(RECORDS SUPPLIED):
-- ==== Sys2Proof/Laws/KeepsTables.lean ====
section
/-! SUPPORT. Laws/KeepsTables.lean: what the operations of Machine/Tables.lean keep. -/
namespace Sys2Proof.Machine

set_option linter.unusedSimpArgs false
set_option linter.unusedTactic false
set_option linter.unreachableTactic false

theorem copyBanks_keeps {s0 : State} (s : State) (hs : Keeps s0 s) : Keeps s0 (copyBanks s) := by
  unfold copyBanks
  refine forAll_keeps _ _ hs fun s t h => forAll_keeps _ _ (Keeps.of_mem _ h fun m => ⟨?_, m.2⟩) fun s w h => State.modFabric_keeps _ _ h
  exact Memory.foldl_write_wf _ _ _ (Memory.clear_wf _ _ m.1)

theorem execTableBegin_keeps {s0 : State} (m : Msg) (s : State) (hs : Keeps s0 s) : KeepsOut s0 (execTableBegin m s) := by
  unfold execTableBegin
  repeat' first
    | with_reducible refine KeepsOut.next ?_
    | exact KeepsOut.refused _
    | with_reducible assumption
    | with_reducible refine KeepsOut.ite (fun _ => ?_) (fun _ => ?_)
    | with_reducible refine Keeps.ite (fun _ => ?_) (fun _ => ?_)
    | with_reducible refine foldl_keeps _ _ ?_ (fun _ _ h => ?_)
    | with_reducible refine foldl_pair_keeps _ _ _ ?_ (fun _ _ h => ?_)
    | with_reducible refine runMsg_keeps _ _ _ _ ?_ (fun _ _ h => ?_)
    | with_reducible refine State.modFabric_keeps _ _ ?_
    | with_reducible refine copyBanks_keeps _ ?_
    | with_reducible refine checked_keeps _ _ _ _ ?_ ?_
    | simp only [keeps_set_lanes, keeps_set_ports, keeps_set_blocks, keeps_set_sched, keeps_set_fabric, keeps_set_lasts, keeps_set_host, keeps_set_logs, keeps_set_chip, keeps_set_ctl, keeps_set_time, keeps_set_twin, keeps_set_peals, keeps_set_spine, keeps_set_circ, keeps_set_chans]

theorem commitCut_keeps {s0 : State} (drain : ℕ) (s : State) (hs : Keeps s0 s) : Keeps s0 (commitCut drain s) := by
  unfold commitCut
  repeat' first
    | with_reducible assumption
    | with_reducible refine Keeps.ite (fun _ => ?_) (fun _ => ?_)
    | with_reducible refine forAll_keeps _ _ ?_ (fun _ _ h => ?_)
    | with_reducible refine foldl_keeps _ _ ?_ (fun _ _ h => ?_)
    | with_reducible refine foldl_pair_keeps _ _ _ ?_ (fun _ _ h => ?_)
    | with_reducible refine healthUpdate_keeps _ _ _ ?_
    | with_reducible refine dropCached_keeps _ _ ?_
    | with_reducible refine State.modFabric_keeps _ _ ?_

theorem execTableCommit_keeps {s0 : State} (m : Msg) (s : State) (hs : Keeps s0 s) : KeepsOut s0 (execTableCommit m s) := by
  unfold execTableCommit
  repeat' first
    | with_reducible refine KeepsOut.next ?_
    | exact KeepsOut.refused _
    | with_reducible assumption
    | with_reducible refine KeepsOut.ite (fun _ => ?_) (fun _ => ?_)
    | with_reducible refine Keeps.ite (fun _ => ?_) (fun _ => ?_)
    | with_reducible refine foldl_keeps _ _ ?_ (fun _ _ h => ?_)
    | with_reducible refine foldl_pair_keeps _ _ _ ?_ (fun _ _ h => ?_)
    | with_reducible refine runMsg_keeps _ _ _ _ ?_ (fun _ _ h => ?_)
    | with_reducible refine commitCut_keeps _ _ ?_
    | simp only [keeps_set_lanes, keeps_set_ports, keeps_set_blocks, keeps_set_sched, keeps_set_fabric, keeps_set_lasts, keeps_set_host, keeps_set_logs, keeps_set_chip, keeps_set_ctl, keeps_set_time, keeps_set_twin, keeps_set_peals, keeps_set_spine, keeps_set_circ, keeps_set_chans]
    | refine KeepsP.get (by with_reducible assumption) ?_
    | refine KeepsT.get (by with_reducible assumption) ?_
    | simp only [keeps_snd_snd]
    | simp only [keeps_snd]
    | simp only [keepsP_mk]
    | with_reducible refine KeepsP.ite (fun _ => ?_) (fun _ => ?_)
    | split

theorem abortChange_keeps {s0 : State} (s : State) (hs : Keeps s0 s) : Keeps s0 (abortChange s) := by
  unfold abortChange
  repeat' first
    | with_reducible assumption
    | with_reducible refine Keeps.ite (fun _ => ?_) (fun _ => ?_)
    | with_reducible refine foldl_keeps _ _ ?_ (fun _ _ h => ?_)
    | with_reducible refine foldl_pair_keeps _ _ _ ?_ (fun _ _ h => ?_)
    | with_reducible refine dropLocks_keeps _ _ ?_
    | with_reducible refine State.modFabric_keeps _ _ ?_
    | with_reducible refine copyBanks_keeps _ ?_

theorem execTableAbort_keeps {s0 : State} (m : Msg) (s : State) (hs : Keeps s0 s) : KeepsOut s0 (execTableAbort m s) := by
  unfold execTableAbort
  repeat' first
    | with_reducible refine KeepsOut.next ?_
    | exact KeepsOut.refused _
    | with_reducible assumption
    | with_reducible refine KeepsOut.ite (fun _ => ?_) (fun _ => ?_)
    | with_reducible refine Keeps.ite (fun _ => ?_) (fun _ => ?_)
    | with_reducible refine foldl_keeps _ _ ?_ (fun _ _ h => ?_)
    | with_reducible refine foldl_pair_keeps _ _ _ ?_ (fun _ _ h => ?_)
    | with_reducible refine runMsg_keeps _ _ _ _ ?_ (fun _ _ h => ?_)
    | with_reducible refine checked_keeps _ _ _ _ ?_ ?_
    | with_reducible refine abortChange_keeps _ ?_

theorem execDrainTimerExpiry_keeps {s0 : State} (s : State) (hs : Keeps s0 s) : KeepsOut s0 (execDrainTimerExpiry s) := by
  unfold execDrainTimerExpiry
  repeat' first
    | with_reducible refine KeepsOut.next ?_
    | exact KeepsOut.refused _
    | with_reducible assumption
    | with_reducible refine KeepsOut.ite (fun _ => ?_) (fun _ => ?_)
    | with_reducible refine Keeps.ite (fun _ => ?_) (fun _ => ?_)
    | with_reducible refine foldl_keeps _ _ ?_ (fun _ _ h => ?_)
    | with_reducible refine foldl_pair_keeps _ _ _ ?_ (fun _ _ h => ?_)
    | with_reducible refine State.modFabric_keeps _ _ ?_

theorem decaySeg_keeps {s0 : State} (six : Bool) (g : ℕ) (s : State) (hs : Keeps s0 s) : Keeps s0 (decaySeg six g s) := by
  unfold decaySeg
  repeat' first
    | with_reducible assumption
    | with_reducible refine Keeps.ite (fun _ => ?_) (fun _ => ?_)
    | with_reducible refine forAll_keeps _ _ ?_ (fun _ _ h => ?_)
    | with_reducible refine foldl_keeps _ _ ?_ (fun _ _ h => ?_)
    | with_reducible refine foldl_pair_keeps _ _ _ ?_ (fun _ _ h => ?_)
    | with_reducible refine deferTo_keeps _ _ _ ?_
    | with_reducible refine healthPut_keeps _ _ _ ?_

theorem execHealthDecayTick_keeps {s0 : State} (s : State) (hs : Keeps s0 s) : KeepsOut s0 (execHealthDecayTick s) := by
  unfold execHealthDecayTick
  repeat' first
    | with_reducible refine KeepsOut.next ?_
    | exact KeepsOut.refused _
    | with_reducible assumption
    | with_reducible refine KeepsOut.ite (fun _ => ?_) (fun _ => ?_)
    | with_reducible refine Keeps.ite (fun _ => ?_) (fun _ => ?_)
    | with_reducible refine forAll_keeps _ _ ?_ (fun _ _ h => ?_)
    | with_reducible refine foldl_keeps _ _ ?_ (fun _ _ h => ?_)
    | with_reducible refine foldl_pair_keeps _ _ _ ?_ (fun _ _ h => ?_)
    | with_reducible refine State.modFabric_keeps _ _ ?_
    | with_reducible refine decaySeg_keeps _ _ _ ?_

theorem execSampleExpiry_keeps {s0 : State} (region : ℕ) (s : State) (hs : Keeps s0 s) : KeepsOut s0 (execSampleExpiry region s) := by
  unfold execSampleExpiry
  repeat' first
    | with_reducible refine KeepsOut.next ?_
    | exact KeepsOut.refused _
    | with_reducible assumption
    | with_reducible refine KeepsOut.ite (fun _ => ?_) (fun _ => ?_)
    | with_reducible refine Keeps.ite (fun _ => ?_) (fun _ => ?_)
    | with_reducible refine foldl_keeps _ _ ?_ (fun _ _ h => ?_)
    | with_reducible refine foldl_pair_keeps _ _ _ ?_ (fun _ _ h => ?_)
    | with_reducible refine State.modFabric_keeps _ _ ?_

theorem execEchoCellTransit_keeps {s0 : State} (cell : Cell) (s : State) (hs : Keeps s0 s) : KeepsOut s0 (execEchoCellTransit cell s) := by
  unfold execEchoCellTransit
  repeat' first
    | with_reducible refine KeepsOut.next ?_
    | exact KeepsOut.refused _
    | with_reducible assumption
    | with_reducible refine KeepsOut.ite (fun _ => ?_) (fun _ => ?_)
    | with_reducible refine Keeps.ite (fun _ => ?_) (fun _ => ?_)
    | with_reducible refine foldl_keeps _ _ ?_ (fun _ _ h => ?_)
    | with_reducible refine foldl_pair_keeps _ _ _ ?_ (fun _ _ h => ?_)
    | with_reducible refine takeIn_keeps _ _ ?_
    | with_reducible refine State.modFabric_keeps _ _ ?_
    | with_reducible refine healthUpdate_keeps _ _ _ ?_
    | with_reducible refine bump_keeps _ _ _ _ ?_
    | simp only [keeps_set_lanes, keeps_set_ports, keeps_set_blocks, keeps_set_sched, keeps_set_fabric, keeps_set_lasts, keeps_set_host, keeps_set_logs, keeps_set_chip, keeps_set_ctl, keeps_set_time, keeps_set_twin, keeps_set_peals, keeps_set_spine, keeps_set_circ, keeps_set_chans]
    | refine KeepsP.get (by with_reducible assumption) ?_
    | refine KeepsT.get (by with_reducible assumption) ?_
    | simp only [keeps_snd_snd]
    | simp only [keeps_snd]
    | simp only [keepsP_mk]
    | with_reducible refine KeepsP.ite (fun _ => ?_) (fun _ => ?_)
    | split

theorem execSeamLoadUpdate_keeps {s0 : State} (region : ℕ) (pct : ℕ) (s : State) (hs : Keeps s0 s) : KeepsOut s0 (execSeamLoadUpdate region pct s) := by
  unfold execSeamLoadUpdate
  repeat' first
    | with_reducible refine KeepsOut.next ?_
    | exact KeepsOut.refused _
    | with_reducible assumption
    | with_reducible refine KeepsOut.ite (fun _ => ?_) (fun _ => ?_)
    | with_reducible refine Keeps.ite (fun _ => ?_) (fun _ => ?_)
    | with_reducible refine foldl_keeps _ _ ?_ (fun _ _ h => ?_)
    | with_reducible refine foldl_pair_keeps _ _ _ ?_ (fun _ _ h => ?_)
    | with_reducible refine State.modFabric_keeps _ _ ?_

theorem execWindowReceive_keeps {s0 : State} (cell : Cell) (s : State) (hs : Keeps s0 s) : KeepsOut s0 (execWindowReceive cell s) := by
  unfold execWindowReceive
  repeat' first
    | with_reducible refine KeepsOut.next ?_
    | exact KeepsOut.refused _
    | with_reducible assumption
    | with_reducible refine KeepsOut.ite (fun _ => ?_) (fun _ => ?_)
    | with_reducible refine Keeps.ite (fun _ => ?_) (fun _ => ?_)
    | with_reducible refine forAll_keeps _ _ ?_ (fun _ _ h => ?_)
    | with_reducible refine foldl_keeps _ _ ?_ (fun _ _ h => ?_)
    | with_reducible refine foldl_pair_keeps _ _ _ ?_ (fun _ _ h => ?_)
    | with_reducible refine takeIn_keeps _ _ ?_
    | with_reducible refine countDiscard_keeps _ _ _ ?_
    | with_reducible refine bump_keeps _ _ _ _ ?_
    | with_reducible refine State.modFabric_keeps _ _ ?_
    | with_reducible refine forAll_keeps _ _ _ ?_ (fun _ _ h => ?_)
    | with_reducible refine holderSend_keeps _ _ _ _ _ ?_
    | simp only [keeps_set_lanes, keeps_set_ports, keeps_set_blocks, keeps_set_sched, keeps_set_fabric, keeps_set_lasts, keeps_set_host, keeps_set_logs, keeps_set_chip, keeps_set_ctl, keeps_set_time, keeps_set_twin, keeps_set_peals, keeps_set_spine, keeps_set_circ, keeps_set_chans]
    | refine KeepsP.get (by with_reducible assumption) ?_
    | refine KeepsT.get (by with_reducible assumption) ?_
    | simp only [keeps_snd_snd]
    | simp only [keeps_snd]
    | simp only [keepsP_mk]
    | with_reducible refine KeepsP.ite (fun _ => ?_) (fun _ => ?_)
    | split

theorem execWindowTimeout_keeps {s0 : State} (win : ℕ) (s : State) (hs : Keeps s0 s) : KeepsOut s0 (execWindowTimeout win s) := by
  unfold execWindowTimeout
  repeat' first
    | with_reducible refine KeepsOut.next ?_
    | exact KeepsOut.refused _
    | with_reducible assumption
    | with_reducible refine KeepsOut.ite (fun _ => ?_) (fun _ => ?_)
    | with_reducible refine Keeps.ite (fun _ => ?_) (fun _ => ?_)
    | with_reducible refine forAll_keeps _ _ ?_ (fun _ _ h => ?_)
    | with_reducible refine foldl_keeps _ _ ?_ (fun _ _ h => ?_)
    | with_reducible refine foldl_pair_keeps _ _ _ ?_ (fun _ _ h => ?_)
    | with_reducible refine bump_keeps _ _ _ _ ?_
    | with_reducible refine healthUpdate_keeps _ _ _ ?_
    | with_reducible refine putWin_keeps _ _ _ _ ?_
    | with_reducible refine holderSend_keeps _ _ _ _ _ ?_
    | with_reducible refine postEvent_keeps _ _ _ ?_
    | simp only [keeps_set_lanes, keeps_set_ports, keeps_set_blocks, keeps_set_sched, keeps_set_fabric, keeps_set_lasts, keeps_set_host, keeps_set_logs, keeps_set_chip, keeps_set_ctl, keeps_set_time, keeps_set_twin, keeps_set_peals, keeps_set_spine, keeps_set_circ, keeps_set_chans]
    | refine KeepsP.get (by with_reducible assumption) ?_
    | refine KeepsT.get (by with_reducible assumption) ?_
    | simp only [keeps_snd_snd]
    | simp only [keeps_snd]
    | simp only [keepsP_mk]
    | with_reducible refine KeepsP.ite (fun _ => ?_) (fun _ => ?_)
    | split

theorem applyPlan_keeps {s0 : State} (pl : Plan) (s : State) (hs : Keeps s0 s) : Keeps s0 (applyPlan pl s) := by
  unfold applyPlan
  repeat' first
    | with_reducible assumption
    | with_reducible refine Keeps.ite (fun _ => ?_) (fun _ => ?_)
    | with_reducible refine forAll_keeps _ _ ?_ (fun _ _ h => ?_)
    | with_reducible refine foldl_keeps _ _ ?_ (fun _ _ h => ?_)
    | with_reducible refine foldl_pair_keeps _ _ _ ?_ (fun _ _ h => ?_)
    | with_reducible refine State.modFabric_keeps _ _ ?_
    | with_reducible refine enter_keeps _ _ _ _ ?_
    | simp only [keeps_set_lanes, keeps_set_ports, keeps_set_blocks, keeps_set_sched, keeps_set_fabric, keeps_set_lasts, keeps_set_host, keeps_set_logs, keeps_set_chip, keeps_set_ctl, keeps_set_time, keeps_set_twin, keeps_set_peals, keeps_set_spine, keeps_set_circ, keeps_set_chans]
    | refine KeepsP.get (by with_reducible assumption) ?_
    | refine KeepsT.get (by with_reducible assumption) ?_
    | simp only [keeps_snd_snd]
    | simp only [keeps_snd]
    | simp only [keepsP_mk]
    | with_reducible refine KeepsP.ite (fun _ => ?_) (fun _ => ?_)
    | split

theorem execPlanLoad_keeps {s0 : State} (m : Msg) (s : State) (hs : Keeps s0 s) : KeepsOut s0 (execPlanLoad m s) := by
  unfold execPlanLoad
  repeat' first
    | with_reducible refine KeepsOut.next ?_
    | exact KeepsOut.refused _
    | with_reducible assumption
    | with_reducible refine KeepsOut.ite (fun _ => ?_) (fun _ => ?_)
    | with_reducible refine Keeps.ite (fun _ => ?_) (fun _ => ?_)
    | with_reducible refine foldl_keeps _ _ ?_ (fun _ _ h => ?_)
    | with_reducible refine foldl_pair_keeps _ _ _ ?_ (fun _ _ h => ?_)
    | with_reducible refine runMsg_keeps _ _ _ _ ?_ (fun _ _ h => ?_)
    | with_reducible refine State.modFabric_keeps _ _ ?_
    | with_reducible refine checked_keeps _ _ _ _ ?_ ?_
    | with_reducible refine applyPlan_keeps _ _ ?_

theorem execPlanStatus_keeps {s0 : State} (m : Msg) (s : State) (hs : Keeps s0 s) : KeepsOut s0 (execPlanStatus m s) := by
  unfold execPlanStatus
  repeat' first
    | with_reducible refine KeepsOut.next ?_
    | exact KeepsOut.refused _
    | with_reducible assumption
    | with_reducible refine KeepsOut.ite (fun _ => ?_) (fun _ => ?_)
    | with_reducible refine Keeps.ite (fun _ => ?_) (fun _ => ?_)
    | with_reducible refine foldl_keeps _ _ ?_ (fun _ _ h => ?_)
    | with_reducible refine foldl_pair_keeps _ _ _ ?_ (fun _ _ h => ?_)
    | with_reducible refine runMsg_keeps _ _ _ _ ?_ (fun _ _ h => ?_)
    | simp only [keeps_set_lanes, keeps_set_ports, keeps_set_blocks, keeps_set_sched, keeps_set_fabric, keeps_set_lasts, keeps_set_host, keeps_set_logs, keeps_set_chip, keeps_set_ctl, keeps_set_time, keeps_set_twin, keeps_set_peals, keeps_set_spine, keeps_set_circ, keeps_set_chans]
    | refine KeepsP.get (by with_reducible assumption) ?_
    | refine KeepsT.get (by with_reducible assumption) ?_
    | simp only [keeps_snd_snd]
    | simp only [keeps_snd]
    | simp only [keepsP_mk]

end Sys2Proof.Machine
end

(WHAT THE TASK REQUIRES): Would you set down, word for word, the lines from the opening of the entries above through the line with "exact Memory.foldl_write_wf _", both included, and no others?

(RESULT OF THE EXERCISE):
-- ==== Sys2Proof/Laws/KeepsTables.lean ====
section
/-! SUPPORT. Laws/KeepsTables.lean: what the operations of Machine/Tables.lean keep. -/
namespace Sys2Proof.Machine

set_option linter.unusedSimpArgs false
set_option linter.unusedTactic false
set_option linter.unreachableTactic false

theorem copyBanks_keeps {s0 : State} (s : State) (hs : Keeps s0 s) : Keeps s0 (copyBanks s) := by
  unfold copyBanks
  refine forAll_keeps _ _ hs fun s t h => forAll_keeps _ _ (Keeps.of_mem _ h fun m => ⟨?_, m.2⟩) fun s w h => State.modFabric_keeps _ _ h
  exact Memory.foldl_write_wf _ _ _ (Memory.clear_wf _ _ m.1)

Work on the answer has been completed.